Upstream Turbulence Yields Bargains

For those who are unaware, each month there is a joint web chat for subscribers of The Energy Strategist (TES) and MLP Profits. The chat is conducted by Igor Greenwald, managing editor for TES and chief investment strategist for MLP Profits, and myself.

We place a priority on answering questions about portfolio holdings and recommendations during the chat, but often we get questions about companies we don’t currently recommend. Or, we may get questions that require an extended answer. For the most recent chat there were two MLP questions remaining at the end.
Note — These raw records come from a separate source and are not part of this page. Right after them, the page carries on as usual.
-- ==== Sys2Proof/Laws/MovesCore.lean ====
section
/-! SUPPORT.  What each operation of the shared operations, the twin, the channels, the feeds, the IO, Knell, Tocsin and the A-cluster can change at most (`Moves` of Laws/Moves.lean): one lemma per definition,
named after it, so that a proof cites it and never unfolds the definition. -/

namespace Sys2Proof.Machine

variable {B A : List (Nat × Nat)} {m k : Bool}

/-! ### Ops -/

theorem incSat_moves {s : State} {f : Fld} {i : Nat} (h_f : inBlocks B f.reg.id = true) : Moves B m s (State.incSat s f i) := by
  unfold State.incSat
  exact (put_moves h_f)

theorem addSat_moves {s : State} {f : Fld} {i k : Nat} (h_f : inBlocks B f.reg.id = true) : Moves B m s (State.addSat s f i k) := by
  unfold State.addSat
  exact (put_moves h_f)

theorem incWrap_moves {s : State} {f : Fld} {i : Nat} (h_f : inBlocks B f.reg.id = true) : Moves B m s (State.incWrap s f i) := by
  unfold State.incWrap
  exact (put_moves h_f)

theorem put64_moves {s : State} {lo hi : Reg} {i v : Nat} (h_lo : inBlocks B lo.id = true) (h_hi : inBlocks B hi.id = true) : Moves B m s (State.put64 s lo hi i v) := by
  unfold State.put64
  exact (.comp (wr_moves h_hi) (wr_moves h_lo))

theorem clearBlock_moves {s : State} {b : Nat × Nat} : Moves [b] false s (s.clearBlock b) := by
  refine resetWords_moves fun q h => ?_
  simp only [Bool.and_eq_true, decide_eq_true_eq] at h
  simp only [inBlocks, List.any_cons, List.any_nil, Bool.or_false, Bool.and_eq_true, Bool.or_eq_true, Nat.ble_eq]
  omega

theorem clearWords_moves {s : State} {r : Reg} {lo hi : Nat} (h_r : inBlocks B r.id = true) :
    Moves B m s (s.clearWords r lo hi) := by
  refine resetWords_moves fun q h => ?_
  simp only [Bool.and_eq_true, decide_eq_true_eq] at h
  rw [h.1.1]
  exact h_r

theorem imsicSet_moves {s : State} {file id : Nat} : Moves B m s (State.imsicSet s file id) := by
  unfold State.imsicSet
  extract_lets n1
  exact (.ite (.set .refl) .refl)

theorem setAplic_moves {s : State} {d : Nat} {x : AplicDom} : Moves B m s (State.setAplic s d x) := by
  unfold State.setAplic
  extract_lets n1
  exact (.set .refl)

theorem aplicSend_moves {s : State} {d i : Nat} : Moves B m s (State.aplicSend s d i) := by
  unfold State.aplicSend
  extract_lets n1 n2 x3 n4
  refine .via x3 setAplic_moves fun h5 => ?_
  exact (.ite (.ite (.comp imsicSet_moves h5) h5) .refl)

theorem aplicEdge_moves {s : State} {i : Nat} {rise : Bool} : Moves B m s (State.aplicEdge s i rise) := by
  unfold State.aplicEdge
  extract_lets n1 n2 n3
  exact (.ite (.comp aplicSend_moves setAplic_moves) .refl)

theorem raiseIrq_moves {s : State} {n : Nat} : Moves B m s (State.raiseIrq s n) := by
  unfold State.raiseIrq
  exact (.ite .refl (.comp aplicEdge_moves (.set .refl)))

theorem dropIrq_moves {s : State} {n : Nat} : Moves B m s (State.dropIrq s n) := by
  unfold State.dropIrq
  exact (.ite (.comp aplicEdge_moves (.set .refl)) .refl)

theorem levelIrq_moves {s : State} {n : Nat} {on : Bool} : Moves B m s (State.levelIrq s n on) := by
  unfold State.levelIrq
  exact (.ite (.ite .refl raiseIrq_moves) dropIrq_moves)

theorem logRec_moves {s : State} {n : Nat} {r : LogRec} : Moves B m s (State.logRec s n r) := by
  unfold State.logRec
  extract_lets n1
  exact (.set .refl)

theorem tocRefresh_moves {s : State} : Moves [idsTOCSIN] false s (tocRefresh s) := by
  unfold tocRefresh
  exact (.comp (put_moves rfl) (put_moves rfl))

theorem sendNmi_moves {s : State} {n : Nat} : Moves B m s (State.sendNmi s n) := by
  unfold State.sendNmi
  refine .comp (each_moves (fun a1 s2 => ?_)) ?_
  · extract_lets n3
    exact (.ite (.set .refl) .refl)
  · exact .refl
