-- ==== Sys2Proof/Laws/MovesNet.lean ====
section
/-! SUPPORT.  What each operation of the switch, the ports and network time can change at most (`Moves` of Laws/Moves.lean): one lemma per definition,
named after it, so that a proof cites it and never unfolds the definition. -/

namespace Sys2Proof.Machine

variable {B A : List (Nat × Nat)} {m k : Bool}

/-! ### VeBase -/

theorem updVe_moves {s : State} {n : Nat} {f : VeSt → VeSt} : Moves B m s (State.updVe s n f) := by
  unfold State.updVe
  exact (.set .refl)

theorem veFault_moves {src n code w1 : Nat} {s : State} : Moves [idsTOCSIN] false s (veFault src n code w1 s) := by
  unfold veFault
  exact (raise_moves.sub rfl rfl)

theorem veMsi_moves {n v : Nat} {s : State} : Moves B m s ((veMsi n v s).2) := by
  unfold veMsi
  extract_lets n1 n2
  split
  · exact .refl
  · split
    · exact (.comp emit_moves imsicWrite_moves)
    · exact .refl

theorem dmaFailed_moves {n code iova : Nat} {acc : WalkAcc} {s : State} : Moves [idsLATE, idsLATE_E, idsTOCSIN] false s (dmaFailed n code iova acc s) := by
  unfold dmaFailed
  extract_lets n1 n2 x3
  refine .via x3 ?_ fun h4 => ?_
  · unfold x3
    refine .ite ?_ ?_
    · split
      · exact updPort_moves
      · exact .refl
    · exact (.ite (.ite (memFault_moves.sub rfl rfl) (memFault_moves.sub rfl rfl)) .refl)
  exact (.ite (.after lateErr_moves h4 rfl rfl) h4)

theorem veErrRecord_moves {n code src iova : Nat} {e : Option WalkErr} {acc : WalkAcc} {s : State} : Moves [idsLATE, idsLATE_E, idsTOCSIN, idsIOMMU, idsVE, idsDENY] true s (veErrRecord n code src iova e acc s) := by
  unfold veErrRecord
  extract_lets x1 x2 x3 x4
  refine .via x1 ?_ fun h5 => ?_
  · unfold x1
    split
    · exact (walkFault_moves.sub rfl rfl)
    · exact .refl
  refine .via x2 (.comp (put_moves rfl) h5) fun h6 => ?_
  refine .via x3 (.comp (put_moves rfl) (.comp (put_moves rfl) h6)) fun h7 => ?_
  refine .via x4 (.comp (put64_moves rfl rfl) h7) fun h8 => ?_
  exact (.ite h8 (.after veFault_moves (.comp updVe_moves h8) rfl rfl))

theorem veSend_moves {n v : Nat} {s : State} : Moves [idsLATE, idsLATE_E, idsTOCSIN, idsIOMMU, idsVE, idsDENY] true s (veSend n v s) := by
  unfold veSend
  extract_lets r1 n2
  refine .via r1.2 veMsi_moves fun h3 => ?_
  refine .ite ?_ ?_
  · exact (put_moves rfl)
  · split
    · exact h3
    · extract_lets x4
      refine .via x4 (.after veErrRecord_moves (.after dmaFailed_moves h3 rfl rfl) rfl rfl) fun h5 => ?_
      exact (.comp (put_moves rfl) h5)

theorem veEvent_moves {n e : Nat} {s : State} : Moves [idsLATE, idsLATE_E, idsTOCSIN, idsIOMMU, idsVE, idsDENY] true s (veEvent n e s) := by
  unfold veEvent
  extract_lets x1 n2
  refine .via x1 (put_moves rfl) fun h3 => ?_
  exact (.ite .refl (.ite (.after veSend_moves h3 rfl rfl) h3))

theorem veDmaErr_moves {n code src iova : Nat} {e : Option WalkErr} {acc : WalkAcc} {s : State} : Moves [idsLATE, idsLATE_E, idsTOCSIN, idsIOMMU, idsVE, idsDENY] true s (veDmaErr n code src iova e acc s) := by
  unfold veDmaErr
  exact (.after veEvent_moves (.after veErrRecord_moves (dmaFailed_moves.sub rfl rfl) rfl rfl) rfl rfl)

theorem veRead_moves {n src iova len : Nat} {s : State} : Moves [idsLATE, idsLATE_E, idsTOCSIN, idsIOMMU, idsVE, idsDENY] true s ((veRead n src iova len s).2) := by
  unfold veRead
  split
  · exact .refl
  · exact (veDmaErr_moves.sub rfl rfl)
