-- ==== Sys2Proof/Laws/MovesBus.lean ====
section
/-! SUPPORT.  What each operation of CAN, LIN, Tabla, the spine and the Carillon cores can change at most (`Moves` of Laws/Moves.lean): one lemma per definition,
named after it, so that a proof cites it and never unfolds the definition. -/

namespace Sys2Proof.Machine

variable {B A : List (Nat × Nat)} {m k : Bool}

/-! ### Can -/

theorem updCan_moves {s : State} {n : Nat} {f : CanSt → CanSt} : Moves B m s (State.updCan s n f) := by
  unfold State.updCan
  extract_lets n1
  exact (.set .refl)

theorem updCanSlot_moves {s : State} {n sl : Nat} {f : CanSlot → CanSlot} : Moves B m s (State.updCanSlot s n sl f) := by
  unfold State.updCanSlot
  extract_lets n1
  exact (.set .refl)

theorem busFault_moves {n kind ch slot value : Nat} {s : State} : Moves [idsTOCSIN] false s (busFault n kind ch slot value s) := by
  unfold busFault
  exact (raiseRec_moves.sub rfl rfl)

theorem canFaultFree_moves {n ch slot : Nat} {s : State} : Moves [idsTOCSIN] false s (canFaultFree n ch slot s) := by
  unfold canFaultFree
  extract_lets r1
  refine .via r1.2 draw_moves fun h2 => ?_
  exact (.after busFault_moves h2 rfl rfl)

theorem canEvt_moves {n bit : Nat} {s : State} : Moves [idsCAN] false s (canEvt n bit s) := by
  unfold canEvt
  extract_lets x1
  refine .via x1 (wr_moves rfl) fun h2 => ?_
  exact (.ite (.comp raiseIrq_moves h2) h2)

theorem slotEvent_moves {n sl bit : Nat} {s : State} : Moves [idsLATE, idsLATE_E, idsTOCSIN, idsIOMMU, idsVE, idsDENY] true s (slotEvent n sl bit s) := by
  unfold slotEvent
  exact (.ite (veSend_moves.sub rfl rfl) .refl)

theorem setCan_moves {n st : Nat} {s : State} : Moves [idsLATE, idsLATE_E, idsTOCSIN, idsCAN, idsIOMMU, idsVE, idsDENY] true s (setCan n st s) := by
  unfold setCan
  extract_lets x1 x2 x3
  refine .via x1 ?_ fun h4 => ?_
  · unfold x1
    exact (.ite (canEvt_moves.sub rfl rfl) .refl)
  refine .via x2 (.comp (put_moves rfl) h4) fun h5 => ?_
  refine .via x3 ?_ fun h6 => ?_
  · unfold x3
    exact (.ite h5 (.comp (put_moves rfl) h5))
  exact (.ite .refl (.comp (each_moves (fun _ _ => (slotEvent_moves.sub rfl rfl))) h6))

theorem canRead_moves {n sl a len : Nat} {s : State} : Moves [idsLATE, idsLATE_E, idsTOCSIN, idsIOMMU, idsDENY] true s ((canRead n sl a len s).2) := by
  unfold canRead
  extract_lets n1
  split
  · exact .refl
  · refine .pair ?_
    refine .after dmaFailed_moves ?_ rfl rfl
    · split
      · exact (walkFault_moves.sub rfl rfl)
      · exact .refl

theorem canWrite_moves {n sl a : Nat} {data : List Nat} {s : State} :
    Moves [idsLATE, idsLATE_E, idsTOCSIN, idsCAN, idsIOMMU, idsDENY] true s (canWrite n sl a data s).2 := by
  unfold canWrite
  extract_lets v
  split
  · next h => exact dmaStore_moves h
  · refine .after canFaultFree_moves (.comp (put_moves rfl) (.after dmaFailed_moves ?_ rfl rfl)) rfl rfl
    split
    · exact walkFault_moves.sub rfl rfl
    · exact .refl

theorem canDeliver_moves {n sl : Nat} {x : CanFrame} {sof : Nat} {local_ : Bool} {s : State} : Moves [idsLATE, idsLATE_E, idsTOCSIN, idsCAN, idsIOMMU, idsVE, idsDENY] true s (canDeliver n sl x sof local_ s) := by
  unfold canDeliver
  extract_lets n1 x2 n3 r4 x5 x6
  refine .via x2 (.after slotEvent_moves (.comp (put_moves rfl) (incSat_moves rfl)) rfl rfl) fun h7 => ?_
  refine .via r4.2 (canWrite_moves.sub rfl rfl) fun h8 => ?_
  refine .via x5 (.comp (put_moves rfl) h8) fun h9 => ?_
  refine .via x6 (.comp (put_moves rfl) h9) fun h10 => ?_
  refine .ite ?_ ?_
  · exact (incSat_moves rfl)
  · exact (.ite (.ite h7 (.after canFaultFree_moves (.comp updCan_moves h7) rfl rfl)) (.ite (.comp gongQualify_moves (.after slotEvent_moves h10 rfl rfl)) h8))

theorem canRecord_moves {n sl : Nat} {r : Nat × Nat} {s : State} : Moves [idsLATE, idsLATE_E, idsTOCSIN, idsCAN, idsIOMMU, idsVE, idsDENY] true s ((canRecord n sl r s).2) := by
  unfold canRecord
  extract_lets n1 n2 r3 x4 x5 x6
  refine .via r3.2 (canWrite_moves.sub rfl rfl) fun h7 => ?_
  refine .via x4 (.comp (put_moves rfl) h7) fun h8 => ?_
  refine .via x5 (.comp (put_moves rfl) h8) fun h9 => ?_
  refine .via x6 (.comp (incSat_moves rfl) (.comp updCanSlot_moves h9)) fun h10 => ?_
  refine .ite1 ?_ ?_
  · exact (.after slotEvent_moves h10 rfl rfl)
  · exact h7

theorem canRecords_moves {n sl : Nat} {z0 : List (Nat × Nat)} {z1 : State} :
    Moves [idsLATE, idsLATE_E, idsTOCSIN, idsCAN, idsIOMMU, idsVE, idsDENY] true z1 (canRecords n sl z0 z1) := by
  induction z0 generalizing z1 with
  | nil => exact updCanSlot_moves
  | cons r l ih =>
    unfold canRecords
    exact .ite (.comp ih canRecord_moves) (.comp updCanSlot_moves canRecord_moves)

theorem canComplete_moves {n : Nat} {t : CanTx} {code : Nat} {s : State} : Moves [idsLATE, idsLATE_E, idsTOCSIN, idsCAN, idsIOMMU, idsVE, idsDENY] true s (canComplete n t code s) := by
  unfold canComplete
  extract_lets x1 n2 n3 x4 x5
  refine .via x1 updCan_moves fun h6 => ?_
  refine .via x4 (.comp (put_moves rfl) h6) fun h7 => ?_
  refine .via x5 ?_ fun h8 => ?_
  · unfold x5
    exact (.ite (.after veCounted_moves h7 rfl rfl) h7)
  exact (.ite h6 (.after canRecords_moves h8 rfl rfl))

theorem updTx_moves {n : Nat} {t : CanTx} {f : CanTx → CanTx} {s : State} : Moves B m s (updTx n t f s) := by
  unfold updTx
  exact updCan_moves

theorem canAbort_moves {n : Nat} {t : CanTx} {s : State} : Moves [idsLATE, idsLATE_E, idsTOCSIN, idsCAN, idsIOMMU, idsVE, idsDENY] true s (canAbort n t s) := by
  unfold canAbort
  exact (.ite updTx_moves (canComplete_moves.sub rfl rfl))

theorem canAbortAll_moves {n : Nat} {p : CanTx → Bool} {s : State} : Moves [idsLATE, idsLATE_E, idsTOCSIN, idsCAN, idsIOMMU, idsVE, idsDENY] true s (canAbortAll n p s) := by
  unfold canAbortAll
  exact (each_moves (fun _ _ => (canAbort_moves.sub rfl rfl)))

theorem canDisable_moves {n : Nat} {s : State} : Moves [idsLATE, idsLATE_E, idsTOCSIN, idsCAN, idsIOMMU, idsVE, idsDENY] true s (canDisable n s) := by
  unfold canDisable
  extract_lets x1
  refine .via x1 updCan_moves fun h2 => ?_
  exact (.after setCan_moves (.after canAbortAll_moves h2 rfl rfl) rfl rfl)

theorem canCtrlWrite_moves {n : Nat} {v : Word} {s : State} : Moves [idsLATE, idsLATE_E, idsTOCSIN, idsCAN, idsIOMMU, idsVE, idsDENY] true s (canCtrlWrite n v s) := by
  unfold canCtrlWrite
  extract_lets n1 x2 x3
  refine .via x2 (swWrite_moves rfl) fun h4 => ?_
  refine .via x3 ?_ fun h5 => ?_
  · unfold x3
    exact (.ite (.comp (put_moves rfl) h4) h4)
  exact (.ite (.after canDisable_moves h5 rfl rfl) (.ite h5 (.ite (.after setCan_moves h5 rfl rfl) (.after canFaultFree_moves (.after canEvt_moves h5 rfl rfl) rfl rfl))))

theorem execCanEnable_moves {n : Fin 16} {init : Init} {value : Word} {s : State} : MovesTo [idsLATE, idsLATE_E, idsTOCSIN, idsCAN, idsIOMMU, idsVE, idsDENY] true s (execCanEnable n init value s) := by
  unfold execCanEnable
  refine .next ?_
  exact (busWrite_moves rfl (fun _ => (canCtrlWrite_moves.sub rfl rfl)))

theorem canEndTx_moves {n code : Nat} {s : State} : Moves [idsLATE, idsLATE_E, idsTOCSIN, idsCAN, idsIOMMU, idsVE, idsDENY] true s (canEndTx n code s) := by
  unfold canEndTx
  split
  · exact (canComplete_moves.sub rfl rfl)
  · exact .refl

theorem canGoBusOff_moves {n : Nat} {s : State} : Moves [idsLATE, idsLATE_E, idsTOCSIN, idsCAN, idsIOMMU, idsVE, idsDENY] true s (canGoBusOff n s) := by
  unfold canGoBusOff
  extract_lets x1 x2 x3
  refine .via x1 (.after setCan_moves (.comp (incSat_moves rfl) (canEvt_moves.sub rfl rfl)) rfl rfl) fun h4 => ?_
  refine .via x2 (.comp (each_moves (fun _ _ => (slotEvent_moves.sub rfl rfl))) h4) fun h5 => ?_
  refine .via x3 (.after busFault_moves h5 rfl rfl) fun h6 => ?_
  exact (.after canEndTx_moves h6 rfl rfl)

theorem canCount'_moves {n tec rec_ : Nat} {s : State} : Moves [idsLATE, idsLATE_E, idsTOCSIN, idsCAN, idsIOMMU, idsVE, idsDENY] true s (canCount' n tec rec_ s) := by
  unfold canCount'
  extract_lets x1
  refine .via x1 (.comp (put_moves rfl) (put_moves rfl)) fun h2 => ?_
  refine .ite ?_ ?_
  · exact (.after canGoBusOff_moves h2 rfl rfl)
  · exact (.ite (.after busFault_moves (.after setCan_moves (.after canEvt_moves h2 rfl rfl) rfl rfl) rfl rfl) (.ite (.after setCan_moves h2 rfl rfl) h2))

theorem canIntegrated_moves {n : Nat} {s : State} : Moves [idsLATE, idsLATE_E, idsTOCSIN, idsCAN, idsIOMMU, idsVE, idsDENY] true s (canIntegrated n s) := by
  unfold canIntegrated
  exact (.after canCount'_moves (setCan_moves.sub rfl rfl) rfl rfl)

theorem execCanIntegrationDone_moves {n : Fin 16} {s : State} : MovesTo [idsLATE, idsLATE_E, idsTOCSIN, idsCAN, idsIOMMU, idsVE, idsDENY] true s (execCanIntegrationDone n s) := by
  unfold execCanIntegrationDone
  refine .next ?_
  exact (.ite (canIntegrated_moves.sub rfl rfl) .refl)

theorem canGoodRx_moves {n : Nat} {s : State} : Moves [idsLATE, idsLATE_E, idsTOCSIN, idsCAN, idsIOMMU, idsVE, idsDENY] true s (canGoodRx n s) := by
  unfold canGoodRx
  extract_lets n1 r2
  refine .via r2.2 draw_moves fun h3 => ?_
  exact (.ite (.after canCount'_moves h3 rfl rfl) (canCount'_moves.sub rfl rfl))

theorem said324_moves {n : Nat} {s : State} : Moves [idsTOCSIN] false s (said324 n s) := by
  unfold said324
  exact (.ite .refl (.after canFaultFree_moves updCan_moves rfl rfl))

theorem canForeign_moves {n : Nat} {s : State} : Moves [idsLATE, idsLATE_E, idsTOCSIN, idsCAN, idsIOMMU, idsVE, idsDENY] true s (canForeign n s) := by
  unfold canForeign
  exact (.ite (.after canCount'_moves (incSat_moves rfl) rfl rfl) (.after said324_moves (.after canEvt_moves (incSat_moves rfl) rfl rfl) rfl rfl))

theorem canRx_moves {n : Nat} {x : CanFrame} {sof : Nat} {engine : Bool} {s : State} : Moves [idsLATE, idsLATE_E, idsTOCSIN, idsCAN, idsIOMMU, idsVE, idsDENY] true s (canRx n x sof engine s) := by
  unfold canRx
  extract_lets x1 n2
  refine .via x1 (.comp (incSat_moves rfl) (canGoodRx_moves.sub rfl rfl)) fun h3 => ?_
  exact (.ite (.ite h3 (.comp (incSat_moves rfl) h3)) (.comp (each_moves (fun _ _ => (canDeliver_moves.sub rfl rfl))) h3))

theorem canAttempt_moves {n code : Nat} {t : CanTx} {s : State} : Moves [idsLATE, idsLATE_E, idsTOCSIN, idsCAN, idsIOMMU, idsVE, idsDENY] true s (canAttempt n code t s) := by
  unfold canAttempt
  extract_lets n1 x2
  refine .via x2 (canComplete_moves.sub rfl rfl) fun h3 => ?_
  exact (.ite (.ite h3 (.after busFault_moves (.comp updCan_moves h3) rfl rfl)) (.ite (canComplete_moves.sub rfl rfl) updTx_moves))

theorem canRetry_moves {n code : Nat} {s : State} : Moves [idsLATE, idsLATE_E, idsTOCSIN, idsCAN, idsIOMMU, idsVE, idsDENY] true s (canRetry n code s) := by
  unfold canRetry
  split
  · exact (canAttempt_moves.sub rfl rfl)
  · exact .refl

theorem canErrorCount_moves {n : Nat} {tx : Bool} {err : CanErr} {s : State} : Moves [idsLATE, idsLATE_E, idsTOCSIN, idsCAN, idsIOMMU, idsVE, idsDENY] true s (canErrorCount n tx err s) := by
  unfold canErrorCount
  extract_lets n1 n2
  exact (.ite (canCount'_moves.sub rfl rfl) (canCount'_moves.sub rfl rfl))

theorem execCanBusError_moves {n : Fin 16} {tx : Bool} {err : CanErr} {s : State} : MovesTo [idsLATE, idsLATE_E, idsTOCSIN, idsCAN, idsIOMMU, idsVE, idsDENY] true s (execCanBusError n tx err s) := by
  unfold execCanBusError
  refine .next ?_
  exact (.ite .refl (.ite (canRetry_moves.sub rfl rfl) (.after canRetry_moves (.after canErrorCount_moves (incSat_moves rfl) rfl rfl) rfl rfl)))

theorem execCanArbitrationLost_moves {n : Fin 16} {s : State} : MovesTo [idsLATE, idsLATE_E, idsTOCSIN, idsCAN, idsIOMMU, idsVE, idsDENY] true s (execCanArbitrationLost n s) := by
  unfold execCanArbitrationLost
  refine .next ?_
  exact (.ite .refl (canRetry_moves.sub rfl rfl))

theorem canMeasure_moves {n : Nat} {t : CanTx} {s : State} : Moves [idsCAN] false s (canMeasure n t s) := by
  unfold canMeasure
  extract_lets r1
  refine .via r1.2 draw_moves fun h2 => ?_
  exact (.ite (.comp (put_moves rfl) h2) .refl)

theorem execCanTxEnd_moves {n : Fin 16} {s : State} : MovesTo [idsLATE, idsLATE_E, idsTOCSIN, idsCAN, idsIOMMU, idsVE, idsDENY] true s (execCanTxEnd n s) := by
  unfold execCanTxEnd
  refine .next ?_
  split
  · exact .refl
  · extract_lets n1 n2 x3 x4 x5
    refine .via x3 (.after canMeasure_moves (.comp emit_moves (incSat_moves rfl)) rfl rfl) fun h6 => ?_
    refine .via x4 (.after canCount'_moves h6 rfl rfl) fun h7 => ?_
    refine .via x5 (.after canComplete_moves h7 rfl rfl) fun h8 => ?_
    exact (.ite .refl (.comp (each_moves (fun _ _ => (canDeliver_moves.sub rfl rfl))) h8))

theorem canRecover_moves {n : Nat} {s : State} : Moves [idsLATE, idsLATE_E, idsTOCSIN, idsCAN, idsIOMMU, idsVE, idsDENY] true s (canRecover n s) := by
  unfold canRecover
  exact (.ite (.after setCan_moves (put_moves rfl) rfl rfl) .refl)

theorem execBusoffRecover_moves {n : Fin 16} {init : Init} {value : Word} {s : State} : MovesTo [idsLATE, idsLATE_E, idsTOCSIN, idsCAN, idsIOMMU, idsVE, idsDENY] true s (execBusoffRecover n init value s) := by
  unfold execBusoffRecover
  refine .next ?_
  exact (busWrite_moves rfl (fun _ => (.ite (canRecover_moves.sub rfl rfl) .refl)))

theorem execCanRecoveryComplete_moves {n : Fin 16} {s : State} : MovesTo [idsLATE, idsLATE_E, idsTOCSIN, idsCAN, idsIOMMU, idsVE, idsDENY] true s (execCanRecoveryComplete n s) := by
  unfold execCanRecoveryComplete
  refine .next ?_
  exact (.ite (.after setCan_moves (.comp (put_moves rfl) (put_moves rfl)) rfl rfl) .refl)

theorem slotWrite_moves {n sl init : Nat} {r : Reg} {eff : State → State} {s : State} (hB : subBlocks [idsLATE, idsLATE_E, idsTOCSIN, idsDENY] B = true) (h_eff : ∀ y0, Moves B m y0 (eff y0)) : Moves B m s (slotWrite n sl init r eff s) := by
  unfold slotWrite
  exact (busWrite_moves (subTrans rfl hB) (fun _ => (.ite (h_eff _) (denyWrite_moves.sub (subTrans rfl hB) rfl))))

theorem canSubmit_moves {n sl e : Nat} {s : State} : Moves [idsLATE, idsLATE_E, idsTOCSIN, idsCAN, idsIOMMU, idsVE, idsDENY] true s (canSubmit n sl e s) := by
  unfold canSubmit
  extract_lets n1 n2 x3 x4 x5 n6 r7
  refine .via x3 updCanSlot_moves fun h8 => ?_
  refine .via x4 (.comp (put_moves rfl) h8) fun h9 => ?_
  refine .via x5 ?_ fun h10 => ?_
  · unfold x5
    exact (.ite (.comp updVe_moves h9) h9)
  refine .via r7.2 (.after canRead_moves h10 rfl rfl) fun h11 => ?_
  refine .ite ?_ ?_
  · exact .refl
  · refine .ite ?_ ?_
    · exact (put_moves rfl)
    · split
      · exact (.after canComplete_moves h11 rfl rfl)
      · extract_lets n12 n13
        exact (.ite (.after canComplete_moves h11 rfl rfl) (.ite (.after canComplete_moves h11 rfl rfl) (.comp updCan_moves h11)))

theorem execCanTxsub_moves {n : Fin 16} {sl : Fin 8} {init : Init} {value : Word} {s : State} : MovesTo [idsLATE, idsLATE_E, idsTOCSIN, idsCAN, idsIOMMU, idsVE, idsDENY] true s (execCanTxsub n sl init value s) := by
  unfold execCanTxsub
  refine .next ?_
  exact (slotWrite_moves rfl (fun _ => (canSubmit_moves.sub rfl rfl)))

theorem execCanTxabort_moves {n : Fin 16} {sl : Fin 8} {init : Init} {value : Word} {s : State} : MovesTo [idsLATE, idsLATE_E, idsTOCSIN, idsCAN, idsIOMMU, idsVE, idsDENY] true s (execCanTxabort n sl init value s) := by
  unfold execCanTxabort
  refine .next ?_
  exact (slotWrite_moves rfl (fun _ => (canAbortAll_moves.sub rfl rfl)))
Q: Please comment on LRE and MEMP

LRR Energy (NYSE: LRE) is an upstream MLP focused on acquiring and developing oil and natural gas properties in the Permian Basin, the Mid-Continent region, and the Gulf Coast region in Texas. Total proved reserves at the end of 2012 were 31.7 million barrels of oil equivalent (BOE), of which 50 percent were liquids. The partnership is ~85 percent hedged through 2017 at average prices of $92.73/barrel for oil, $37.04/bbl for NGLs, and $5.06 per MMBtu for natural gas.

LRE went public in November 2011, and units have declined 16 percent since. This has pushed the yield to 12.3 percent, and the partnership has increased the distribution for four straight quarters. More importantly, distributable cash flow (DCF) was sufficient to cover 111 percent of the Q2 distribution. Given the overall picture, LRE looks pretty undervalued.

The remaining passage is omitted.